Quote, without comment, from the Illustrated Descriptive Catalogue of Optical, Mathematical and Philosophical Instruments published in 1856 by Benjamin Pike, Jr. of New York:
"All globular bodies, whose parts can yield, and which do not turn on their axes, must be perfect spheres... But all such globes which do turn on their axes will be oblate spheroids, that is, their surfaces will be higher, or further from the centre, in the equatorial than in the polar regions. For, as the equatorial parts move quickest, they must have the greatest centrifugal force; and will therefore recede furthest from the axis of motion. Thus if two circular hoops..., made thin and flexible, and crossing one another at right angles, be turned round their axis, ... and the axis be made loose in the pole or intersection [at the top], the middle parts ... will swell out, so that the whole will appear of an oval figure, the equatorial diameter being considerably longer than the polar."
The figure of the earth demonstrator at the right is in
regular use at Kenyon College in Gambier, Ohio.
The two instruments below were made by James W. Queen of
Philadelphia, and are listed, with a complete set of accessories, at $11.00
in the 1881 catalogue. The device is 15½ inches high and 17 inches
wide. The figure of the earth demonstration was made of spring brass.
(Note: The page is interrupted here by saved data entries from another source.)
-- ==== Sys2Proof/Certificates/Slice0/Obligations.lean ====
section
/-! DEFINITION. The statements for the provers. A command at a running part is stated as the state that
its own effect leads to, `State.concluded`; `WhatFollowsAStep` says what that makes of an effect. A request
is stated at a part that takes it at once, `State.ready`, be TXD idle or sending, as the state its effect leads
to and the reply, `State.answered`. That a byte or a frame is taken on a low RXD, before a break is recognised, is
the model's choice throughout (log 30). -/

open Sys2Proof Sys2Proof.Machine

/-! ### Steps, restarts, invariants -/

/-- The command at the front of the queue is what a step carries out, on the state with the rest. -/
def Obligations.StepRunsTheFrontCommand : Prop :=
  ∀ (c : Instr) (s : State), step { s with pending := c :: s.pending } = exec c s

/-- With no command waiting a step is one millisecond of a running part and nothing at a part that does
not run (log 4); what has run out is carried out in the same step, one thing after the other. Every timer
and period counts down one (R4, R135, R136), a slot's off timer counts up (R53, log 16), nothing else
changes; and for each command, when it is due. -/
def Obligations.AnEmptyQueueIsOneMillisecond : Prop :=
  ∀ s : State, s.pending = [] →
    let u := s.counted
    let down := fun t : Option Nat => t.map fun n => n - 1
    let counted := fun l : Line => { l with period := down l.period }
    (s.phase ≠ .running → step s = .next s) ∧
    (s.phase = .running → u.due = [] → step s = .next u) ∧
    (s.phase = .running → ∀ (c : Instr) (t : State), u.due = [c] →
      exec c u = .next t → t.due = [] → step s = .next t) ∧
    (s.phase = .running → step s = carryOutDue 1000 u) ∧
    (∀ (n : Nat) (v : State), v.due = [] → carryOutDue n v = .next v) ∧
    (∀ (n : Nat) (v : State), v.due ≠ [] → ∃ (c : Instr) (drawn : Nat), c ∈ v.due ∧
      (v.due = [c] → drawn = v.choices) ∧ (drawn = v.choices ∨ drawn = v.choices + 1) ∧
      ∀ t : State, exec c { v with choices := drawn } = .next t →
        carryOutDue (n + 1) v = carryOutDue n t) ∧
    u.uptime = s.uptime + 1 ∧
    (∀ t : TimerId, (s.timer t).state = .running → (s.timer t).remaining ≠ 0 →
      u.timer t = { s.timer t with remaining := (s.timer t).remaining - 1 } ∧
      ((s.timer t).remaining = 1 → Instr.timerExpiry t ∈ u.due)) ∧
    (∀ t : TimerId, (s.timer t).state = .stopped → u.timer t = s.timer t) ∧
    (∀ i : SlotId, u.slot i = { s.slot i with
      step := (s.slot i).step.map fun t => { t with left := t.left - 1 }
      offTimer := if (s.slot i).offTimer < 0xFFFFFFFF then (s.slot i).offTimer + 1 else 0xFFFFFFFF
      verdictTimer := down (s.slot i).verdictTimer
      idleTimer := down (s.slot i).idleTimer
      heartbeat := down (s.slot i).heartbeat
      buttonHold := down (s.slot i).buttonHold }) ∧
    u.staging = { s.staging with
      staggerTimer := down s.staging.staggerTimer
      settleTimer := down s.staging.settleTimer
      escalationTimer := down s.staging.escalationTimer
      coolTimer := down s.staging.coolTimer } ∧
    (∀ c : ChannelId, u.channel c = { s.channel c with
      offerTimer := (match (s.channel c).offerTimer with
        | .running left => .running (left - 1)
        | .waiting => .waiting
        | .stopped => .stopped)
      serviceTimer := down (s.channel c).serviceTimer }) ∧
    u.link = { s.link with gapTimer := down s.link.gapTimer, breakTimer := down s.link.breakTimer } ∧
    (∀ n : GeiLine, u.geiLine n = counted (s.geiLine n)) ∧
    u.board.geiDebounce = s.board.geiDebounce ∧ u.board.mainGood = counted s.board.mainGood ∧
    u.board.therm = counted s.board.therm ∧
    (∀ i : SlotId, u.lineSet i = { s.lineSet i with
      wake := counted (s.lineSet i).wake
      alert := counted (s.lineSet i).alert
      btn := counted (s.lineSet i).btn
      present := counted (s.lineSet i).present
      pgood := counted (s.lineSet i).pgood
      slpReq :=
        if (s.lineSet i).slpReq.pin = false ∧
            ((s.lineSet i).slpReq.period = some 1 ∨ (s.lineSet i).slpReq.period = some 0)
        then { pin := false, level := false, period := none }
        else counted (s.lineSet i).slpReq }) ∧
    u.entries = s.entries ∧ u.wakes = s.wakes ∧ u.session = s.session ∧ u.straps = s.straps ∧
    u.phase = s.phase ∧ u.pending = s.pending ∧ u.choices = s.choices ∧
    (∀ c : Instr, c ∈ u.due ↔
      let ended := fun (l : Line) (pin : Bool) => l.period = some 0 ∧ l.pin = pin
      let runOut := fun (i : SlotId) (kind : StepKind) =>
        (u.slot i).step = some { kind := kind, left := 0 }
      match c with
      | .geiEdge n level => ended (u.geiLine n) level
      | .alertEdge i level => ended (u.lineSet i).alert level
      | .wakeLineRise i => ended (u.lineSet i).wake true
      | .wakeLineFall i => ended (u.lineSet i).wake false
      | .slpreqRise i => (u.lineSet i).slpReq.period = some 0
      | .buttonPress i => ended (u.lineSet i).btn true
      | .buttonRelease i => ended (u.lineSet i).btn false
      | .insertion i => ended (u.lineSet i).present true
      | .removal i => ended (u.lineSet i).present false
      | .pgLost i => (u.lineSet i).pgood.period = some 0
      | .maingoodRelease => u.board.mainGood.period = some 0
      | .thermAssert => ended u.board.therm true
      | .thermRelease => ended u.board.therm false
      | .powerupLimitExpiry i => runOut i .powerUp ∧ u.lifeOf i ≠ .waking
      | .wakingPowerupLimitExpiry i => runOut i .powerUp ∧ u.lifeOf i = .waking
      | .resetHoldEnd i => runOut i .resetHold ∧ u.lifeOf i ≠ .resetting
      | .resettingEnd i => runOut i .resetHold ∧ u.lifeOf i = .resetting
      | .sleepEntryLimitExpiry i => runOut i .sleepEntry
      | .wakeLimitExpiry i => runOut i .wake
      | .stopLimitExpiry i => runOut i .stop
      | .holdWaitExpiry i => runOut i .holdWait
      | .verdictExpiry i => (u.slot i).verdictTimer = some 0
      | .idleExpiry i => (u.slot i).idleTimer = some 0
      | .heartbeatExpiry i => (u.slot i).heartbeat = some 0
      | .buttonHoldExpiry i => (u.slot i).buttonHold = some 0
      | .staggerExpiry => u.staging.staggerTimer = some 0
      | .settleExpiry => u.staging.settleTimer = some 0
      | .escalationExpiry => u.staging.escalationTimer = some 0
      | .coolExpiry => u.staging.coolTimer = some 0
      | .offTimeElapsed => ∃ (p : QueuePlace) (rest : List QueuePlace),
          u.staging.startQueue = p :: rest ∧
            (∀ i : SlotId, u.lifeOf i ≠ .powering ∧ u.lifeOf i ≠ .releasing) ∧
            u.staging.staggerTimer = none ∧ u.staging.rail = .good ∧
            (u.slot p.slot).config.offTime * 100 ≤ (u.slot p.slot).offTimer
      | .timerExpiry t => (u.timer t).state = .running ∧ (u.timer t).remaining = 0
      | .offerTimeout c => (u.channel c).offerTimer = .running 0
      | .serviceExpiry c => (u.channel c).serviceTimer = some 0
      | .gapTimeout => u.link.gapTimer = some 0
      | .breakDetect => u.link.breakTimer = some 0
      | _ => False)
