theorem straps_of_outside {s t : State} (h : t.outside = s.outside) : t.straps = s.straps :=
  congrArg Outside.straps h

theorem board_of_outside {s t : State} (h : t.outside = s.outside) : t.board = s.board :=
  congrArg Outside.board h

theorem lines_of_outside {s t : State} (h : t.outside = s.outside) : t.lines = s.lines :=
  congrArg Outside.lines h

theorem uptime_of_outside {s t : State} (h : t.outside = s.outside) : t.uptime = s.uptime :=
  congrArg Outside.uptime h

theorem timers_of_outside {s t : State} (h : t.outside = s.outside) : t.timers = s.timers :=
  congrArg Outside.timers h

theorem link_of_outside {s t : State} (h : t.outside = s.outside) : t.link = s.link :=
  congrArg Outside.link h

theorem session_of_outside {s t : State} (h : t.outside = s.outside) : t.session = s.session :=
  congrArg Outside.session h

theorem pending_of_outside {s t : State} (h : t.outside = s.outside) : t.pending = s.pending :=
  congrArg Outside.pending h

theorem choices_of_outside {s t : State} (h : t.outside = s.outside) : t.choices = s.choices :=
  congrArg Outside.choices h

/-! ### Updates -/

@[simp] theorem setEntry_outside (s : State) (e : EntryId) (x : Entry) : (s.setEntry e x).outside = s.outside := rfl
@[simp] theorem setSlot_outside (s : State) (i : SlotId) (x : Slot) : (s.setSlot i x).outside = s.outside := rfl
@[simp] theorem mapSlots_outside (s : State) (f : SlotId → Slot → Slot) : (s.mapSlots f).outside = s.outside := rfl
@[simp] theorem setStaging_outside (s : State) (x : Staging) : (s.setStaging x).outside = s.outside := rfl
@[simp] theorem setWakes_outside (s : State) (x : List WakeRequest) : (s.setWakes x).outside = s.outside := rfl
@[simp] theorem setChannel_outside (s : State) (c : ChannelId) (x : Channel) :
    (s.setChannel c x).outside = s.outside := by cases c <;> rfl
@[simp] theorem dropPending_outside (e : EntryId) (s : State) :
    (dropPending e s).outside = s.outside := rfl

/-! ### Notice Channels (spec 02) -/

@[simp] theorem compose_outside (c : ChannelId) (s : State) : (compose c s).outside = s.outside := by
  unfold compose; split <;> simp

@[simp] theorem joinTail_outside (c : ChannelId) (e : EntryId) (s : State) :
    (joinTail c e s).outside = s.outside := by simp [joinTail]

@[simp] theorem joinIfUnplaced_outside (e : EntryId) (s : State) :
    (joinIfUnplaced e s).outside = s.outside := by
  unfold joinIfUnplaced; split
  · split <;> simp
  · rfl

@[simp] theorem returnEntries_outside (c : ChannelId) (s : State) :
    (returnEntries c s).outside = s.outside := by
  simp only [returnEntries]
  rw [foldl_keeps State.outside _ (fun s e => joinTail_outside _ e s)]
  simp

@[simp] theorem endNotice_outside (c : ChannelId) (target : ChannelState) (s : State) :
    (endNotice c target s).outside = s.outside := by simp [endNotice]

@[simp] theorem settleNotice_outside (c : ChannelId) (s : State) :
    (settleNotice c s).outside = s.outside := by simp [settleNotice]
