omit h in
theorem secondStepOfWaking_lifeOf_ne {i j : SlotId} (s : State) (hj : j ≠ i) :
    (Machine.secondStepOfWaking i s).lifeOf j = s.lifeOf j := by
  simp only [Machine.secondStepOfWaking, Machine.endWaking]
  split
  · simp [State.lifeOf, State.slot_setSlot_ne _ _ hj]
  · rw [enter_lifeOf_ne _ _ _ _ hj]; simp [State.lifeOf, State.slot_setSlot_ne _ _ hj]

omit h in
theorem beginWaking_lifeOf_ne {i j : SlotId} (cause : Cause) (s : State) (hj : j ≠ i) :
    (Machine.beginWaking i cause s).lifeOf j = s.lifeOf j := by
  simp only [Machine.beginWaking]
  split
  · rw [secondStepOfWaking_lifeOf_ne _ hj, enter_lifeOf_ne _ _ _ _ hj]
  · rw [enter_lifeOf_ne _ _ _ _ hj]

omit h in
theorem beginEntering_lifeOf_ne {i j : SlotId} (cause : Cause) (s : State) (hj : j ≠ i) :
    (Machine.beginEntering i cause s).lifeOf j = s.lifeOf j := by
  simp only [Machine.beginEntering, Machine.readyInEntering]
  split
  · split
    · rw [enter_lifeOf_ne _ _ _ _ hj, enter_lifeOf_ne _ _ _ _ hj]
    · rw [beginWaking_lifeOf_ne _ _ hj, enter_lifeOf_ne _ _ _ _ hj]
  · rw [enter_lifeOf_ne _ _ _ _ hj]

omit h in
theorem beginStopping_lifeOf_ne {i j : SlotId} (cause : Cause) (s : State) (hj : j ≠ i) :
    (Machine.beginStopping i cause s).lifeOf j = s.lifeOf j := by
  simp only [Machine.beginStopping, Machine.endStopping]
  split
  · rw [enter_lifeOf_ne _ _ _ _ hj, enter_lifeOf_ne _ _ _ _ hj]
  · rw [enter_lifeOf_ne _ _ _ _ hj]

omit h in
theorem shedSlot_lifeOf_ne {i j : SlotId} (s : State) (hj : j ≠ i) :
    (Machine.shedSlot s i).lifeOf j = s.lifeOf j := by
  simp only [Machine.shedSlot]
  split
  · rw [beginEntering_lifeOf_ne _ _ hj]; rfl
  · rw [beginStopping_lifeOf_ne _ _ hj]; rfl

omit h in
/-- A shed lists its own slot alone. -/
theorem shedSlot_listed_ne {i j : SlotId} (s : State) (hj : j ≠ i) (hn : s.listed j = false) :
    (Machine.shedSlot s i).listed j = false := by
  have hm : ∀ a : ShedAction, (s.setStaging { s.staging with
      shedList := s.staging.shedList ++ [{ slot := i, action := a }] }).listed j = false := by
    intro a
    have : (i == j) = false := by simpa using fun e => hj e.symm
    simp only [State.listed] at hn
    simp [State.listed, List.any_append, hn, this]
  have hw : ∀ (t : State) (c : Cause), t.listed j = false →
      (Machine.beginWaking i c t).listed j = false := by
    intro t c ht
    simp only [Machine.beginWaking, Machine.secondStepOfWaking, Machine.endWaking]
    repeat' split
    · exact enter_listed_of_false ht
    · refine enter_listed_of_false ?_
      simpa using enter_listed_of_false ht
    · exact enter_listed_of_false ht
  simp only [Machine.shedSlot]
  split
  · simp only [Machine.beginEntering, Machine.readyInEntering]
    repeat' split
    · exact enter_listed_of_false (enter_listed_of_false (hm _))
    · exact hw _ _ (enter_listed_of_false (hm _))
    · exact enter_listed_of_false (hm _)
  · simp only [Machine.beginStopping, Machine.endStopping]
    split
    · exact enter_listed_of_false (enter_listed_of_false (hm _))
    · exact enter_listed_of_false (hm _)

theorem shedSlot {s : State} {i : SlotId} (hs : P s)
    (hl : s.lifeOf i = .running ∨ s.lifeOf i = .sleepWait) (hn : s.listed i = false) :
    P (shedSlot s i) := by
  unfold Machine.shedSlot
  extract_lets action _ marked
  have haction : marked = s.setStaging { s.staging with
      shedList := s.staging.shedList ++ [{ slot := i, action := action }] } := rfl
  clear_value marked action
  subst haction
  split
  · unfold Machine.beginEntering
    extract_lets limit entering
    have hentering : P entering := h.shed hs hl hn (.inl ⟨rfl, rfl⟩)
    have hlife : entering.lifeOf i = .entering := enter_lifeOf _ _ _ _ _
    clear_value entering
    split
    · exact h.readyInEntering hentering hlife
    · exact hentering
  · unfold Machine.beginStopping
    extract_lets limit stopping
    have hstopping : P stopping := h.shed hs hl hn (.inr ⟨rfl, rfl⟩)
    have hlife : stopping.lifeOf i = .stopping := enter_lifeOf _ _ _ _ _
    clear_value stopping
    split
    · exact h.endStopping hstopping hlife
    · exact hstopping

theorem shedAll {l : List SlotId} {s : State} (hs : P s) (hd : l.Nodup)
    (hl : ∀ i ∈ l, (s.lifeOf i = .running ∨ s.lifeOf i = .sleepWait) ∧ s.listed i = false) :
    P (l.foldl Machine.shedSlot s) := by
  induction l generalizing s with
  | nil => exact hs
  | cons i l ih =>
    rw [List.nodup_cons] at hd
    have hi := hl i (by simp)
    refine ih (h.shedSlot hs hi.1 hi.2) hd.2 fun j hj => ?_
    have hne : j ≠ i := by rintro rfl; exact hd.1 hj
    have hj' := hl j (by simp [hj])
    rw [shedSlot_lifeOf_ne _ hne]
    exact ⟨hj'.1, shedSlot_listed_ne _ hne hj'.2⟩

theorem escalate {s : State} (hs : P s) : P (escalate s) := by
  unfold Machine.escalate
  split
  · exact h.staging hs rfl rfl rfl (.inl rfl)
  · extract_lets found _ leveled shed
    have hleveled : P leveled := h.staging hs rfl rfl rfl (.inl rfl)
    have hshed : P shed := by
      refine h.shedAll hleveled ((List.nodup_finRange 6).filter _) fun i hi => ?_
      have he := (List.mem_filter.mp hi).2
      simp only [State.eligible, Bool.and_eq_true, Bool.or_eq_true, beq_iff_eq,
        Bool.not_eq_true'] at he
      exact ⟨he.1.1, he.2⟩
    clear_value shed
    exact h.staging hshed rfl rfl rfl (.inl rfl)

theorem escalationRunsOut {s : State} (hs : P s) : P (escalationRunsOut s) := by
  unfold Machine.escalationRunsOut
  split
  · exact h.escalate hs
  · exact hs

theorem thermRises {s : State} (hs : P s) : P (thermRises s) := by
  have h1 : P (s.setStaging s.staging.heated) := by
    unfold Staging.heated
    dsimp only
    split <;> exact h.staging hs rfl rfl rfl (.inl rfl)
  simp only [Machine.thermRises, latchThermal]
  split
  · exact h.occur (h.escalate h1)
  · exact h.occur h1

theorem thermFalls {s : State} (hs : P s) : P (thermFalls s) := by
  simp only [Machine.thermFalls]
  split <;> exact h.staging hs rfl rfl rfl (.inl rfl)

theorem coolRunsOut {s : State} (hs : P s) : P (coolRunsOut s) := by
  simp only [Machine.coolRunsOut]
  split
  · exact hs
  · split <;> exact h.staging hs rfl rfl rfl (.inl rfl)

/-! ### Channels and timers -/

theorem settleNotice {s : State} {c : ChannelId} (hs : P s) : P (settleNotice c s) :=
  h.compose (h.endNotice hs rfl)

theorem offerRunsOut {s : State} {c : ChannelId} (hs : P s) : P (offerRunsOut c s) := by
  simp only [Machine.offerRunsOut]
  split
  · split
    · exact h.channel hs rfl rfl rfl (.inl rfl)
    · exact h.channel (h.endNotice hs rfl) rfl rfl rfl (.inl rfl)
  · exact hs

theorem serviceRunsOut {s : State} {c : ChannelId} (hs : P s) : P (serviceRunsOut c s) := by
  simp only [Machine.serviceRunsOut]
  split
  · exact h.settleNotice (h.channel hs rfl rfl rfl (.inl rfl))
  · exact hs

theorem timerRunsOut {s : State} {t : TimerId} (hs : P s) : P (timerRunsOut t s) := by
  unfold Machine.timerRunsOut
  split
  · exact h.setTimer (h.occur hs)
  · exact hs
| This figure of the earth demonstrator was made by Ritchie
of Boston. In his 1860 catalogue, he wrote: "Whirling Machine; illustrating
central and centrifugal forces, the flattening of the poles of the planets,
the revolution of bodies on their shortest diameter; mahogany from, 20
inches long by 18 high, brass geared wheels and movable spindle; with eight
illustrations, viz. a double elastic brass ring, glass
globe for mercury, etc., oblate and prolate spheres, cylinder, brass
disk, brass ring, ring of chain, ....$8.00"
The apparatus was at Wittenberg University in Springfield,
Ohio when I photographed it in the late nineteen seventies.
| The rotator at the right, with the Figure of the Earth
demonstrator installed, was in the attic storage room of the Cornell University
Physics Department when I visited in March 2003. When I left, it was being
put back into the regular collection of demonstration apparatus, ready
to work once more.
The base and the figure of the earth apparatus, apart from the driving disk, look very much like apparatus sold by E.S. Ritchie of Boston ca. 1860-1880; the whirling table, with a number of accessories, sold for $50.